Volume 81, Number 12 | August 18 - 24, 2011
West and East Village, Chelsea, Soho, Noho, Little Italy, Chinatown and Lower East Side, Since 1933

Photos by Bob Krasner

Matt DeMatt on his Harley outside the new sidewalk cafe at his Gaslight bar and restaurant at Ninth Ave. and 14th St.

Gaslight is known for its friendly service — and its beautiful bartenders, including Valeria, left, and Katrina.

Once a pioneer, Gaslight is still leader of the pack

By Bob Krasner

The Gaslight has been around for a while now, but Matt DeMatt has been around even longer. After stints at some of the most famous (and infamous) clubs in New York, he partnered with Davey Curran, Peter Collins and Billy Reddy to create the Gaslight, which, by his reckoning, was the first bar and restaurant in the Meatpacking District.

DeMatt took his experiences at Limelight, Studio 54 and Le Bar Bat, among others, to a part of the city that seemed to be the last place in Manhattan that one would want to open a business. The tourists who now pass by Gaslight, at the corner of Ninth Ave. and 14th St., on the way to the High Line park would be surprised to find out that the area was once inhabited nightly be drug dealers and transgender hookers.

“When we opened,” recalled DeMatt, “the girls who worked here were afraid to walk over from the subway. I had to go pick them up.”

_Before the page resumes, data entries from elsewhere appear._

/-- Settles O5: the engine performs the decoded latched word, and a loaded word stands in CMDLATCH with BUSY = 1 and no
early action to come. -/
theorem stepRunsTheLatchedCommand : Obligations.StepRunsTheLatchedCommand := by
  have engine : ∀ (s : State) (i : Instr), s.engineMoves = true → decode s.cmdLatch = .ok i → step s = exec i s :=
    fun s i hm hd => (step_of_engineMoves hm).trans (perform_eq_exec hd)
  refine ⟨engine, fun s i => ⟨?_, rfl, rfl, rfl, rfl⟩⟩
  have hword : s.withFetchWord 32 (encode i).toNat = s.loadCommand (encode i) := by
    rw [State.withFetchWord, Nat.mod_eq_of_lt (encode i).isLt, BitVec.ofNat_toNat, BitVec.setWidth_eq]
  have hmoves : (s.loadCommand (encode i)).engineMoves = true := by
    refine engineMoves_eq_true rfl fun a rest hp => ?_
    change holdBack s.pending = a :: rest at hp
    cases hps : s.pending with
    | nil => simp [hps, holdBack] at hp
    | cons b ps =>
      rw [hps, holdBack, List.cons.injEq] at hp
      rw [← hp.1]
  rw [hword]
  exact engine _ i hmoves (decode_encode i)

/-- Settles O6, by who takes the step. -/
theorem outsideActsInOrder : Obligations.OutsideActsInOrder :=
  ⟨fun _ _ _ => step_of_actsNext, fun s hb hp => by simp [step, State.engineMoves, hb, outsideStep, hp]⟩

/-- Settles O7, by the two ends of the perform step: the raised error and the completion. -/
theorem performEndsTheCommand : Obligations.PerformEndsTheCommand := by
  intro s hm hdone herr
  obtain ⟨t, ht⟩ := exists_perform s
  exact ⟨t, (step_of_engineMoves hm).trans ht, (perform_frame ht).1, perform_done_iff ht hdone herr⟩

/-- Settles O8, by induction on the actions to come: each early one is answered and leaves the block busy. -/
theorem acceptedCommandFinishes : Obligations.AcceptedCommandFinishes :=
  fun _ hb h => exists_run_of_accepted hb h

/-- Settles O33: the engine of an idle block does not move, and of what the outside world can do only the write of
STATUS and the reset input reach ERR, ERRCODE or ERRADDR. -/
theorem errorStaysUntilCleared : Obligations.ErrorStaysUntilCleared := by
  constructor
  · intro s t herr hb h
    obtain ⟨hm, -⟩ | rfl | ⟨a, rest, hacts, h⟩ := step_next_cases h
    · exact absurd (busy_of_engineMoves hm) (by simp [hb])
    · exact .inl ⟨herr, rfl, rfl, hb⟩
    obtain ⟨o, -, -, rfl⟩ | ⟨o, v, rfl, ho, rfl⟩ | ⟨x, -, -, rfl⟩ | ⟨x, v, -, -, rfl⟩ | ⟨d, -, -, rfl⟩ | ⟨rfl, -⟩ :=
      hostStep_cases h
    · obtain ⟨d, u, n, hread, -⟩ := hostRead_cases { s with pending := rest } (regAt o)
      rw [hread]
      exact .inl ⟨herr, rfl, rfl, hb⟩
    · obtain hstands | ⟨hr, hv, hclear⟩ := hostWrite_error (s := { s with pending := rest }) herr hb (regAt o) v
      · exact .inl hstands
      · obtain rfl := eq_offset_of_regAt ho hr nofun
        exact .inr (.inl ⟨rest, .word, v, hacts, hv, hclear⟩)
    · exact .inl ⟨herr, rfl, rfl, hb⟩
    · exact .inl ⟨herr, rfl, rfl, hb⟩
    · exact .inl ⟨herr, rfl, rfl, hb⟩
    · exact .inr (.inr ⟨rest, hacts⟩)
  · intro s v herr
    rw [hostStep_writeCmd, writeCmd_dropped (.inr herr)]
    rfl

So why did he choose the Meatpacking District?

“We wanted a place that was affordable. We looked at the location as a ‘destination,’ like a destination wedding spot,” he explained. “Big clubs were on their way out and we liked the idea of a classic lounge where people could hang out.”

It took sometime, but perseverance paid off. DeMatt believes in opening slowly and hanging in for the long run. It was three years before they made any money, but they have since expanded to a second club, G2, and a pizzeria, as well as their latest venture, an outdoor cafe. All of these adjacent establishments are run with a “mom and pop attitude,” rather than a “corporate, Starbucks mentality,” as he put it.

He firmly believes that the customer is always right, and there is usually at least one owner on premises.

“Every day is important in a customer’s life,” he said, “and we want to take care of them.”

DeMatt and his partners take care of celebrities, as well, including the likes of actors James Gandolfini, Bruce Willis and Mickey Rourke, who are friends and regulars. Fashion designer Stella McCartney has thrown private parties there.

One memorable evening saw the Yankees (who celebrated their World Series victories there three years in a row) lining up at the place to meet Britney Spears. Bono and Gwyneth Paltrow got in line as well to meet the pop starlet.

But while the celebs add shine to the name, DeMatt wants the Gaslight to be part of the community. He gives reduced rates to charities who want to host fundraisers, and keeps in touch with the local police. He has helped other new businesses, such as the Hotel Gansevoort, establish themselves. He said he’s a “big fan of the High Line,” which he feels, “completes the neighborhood.”

Before he got on his Harley-Davidson motorcycle to head home, he was asked if he could relate a few anecdotes about the wilder things that have gone on in the club.

“So much has happened here,” he said. “I don’t want to get in trouble for telling you.”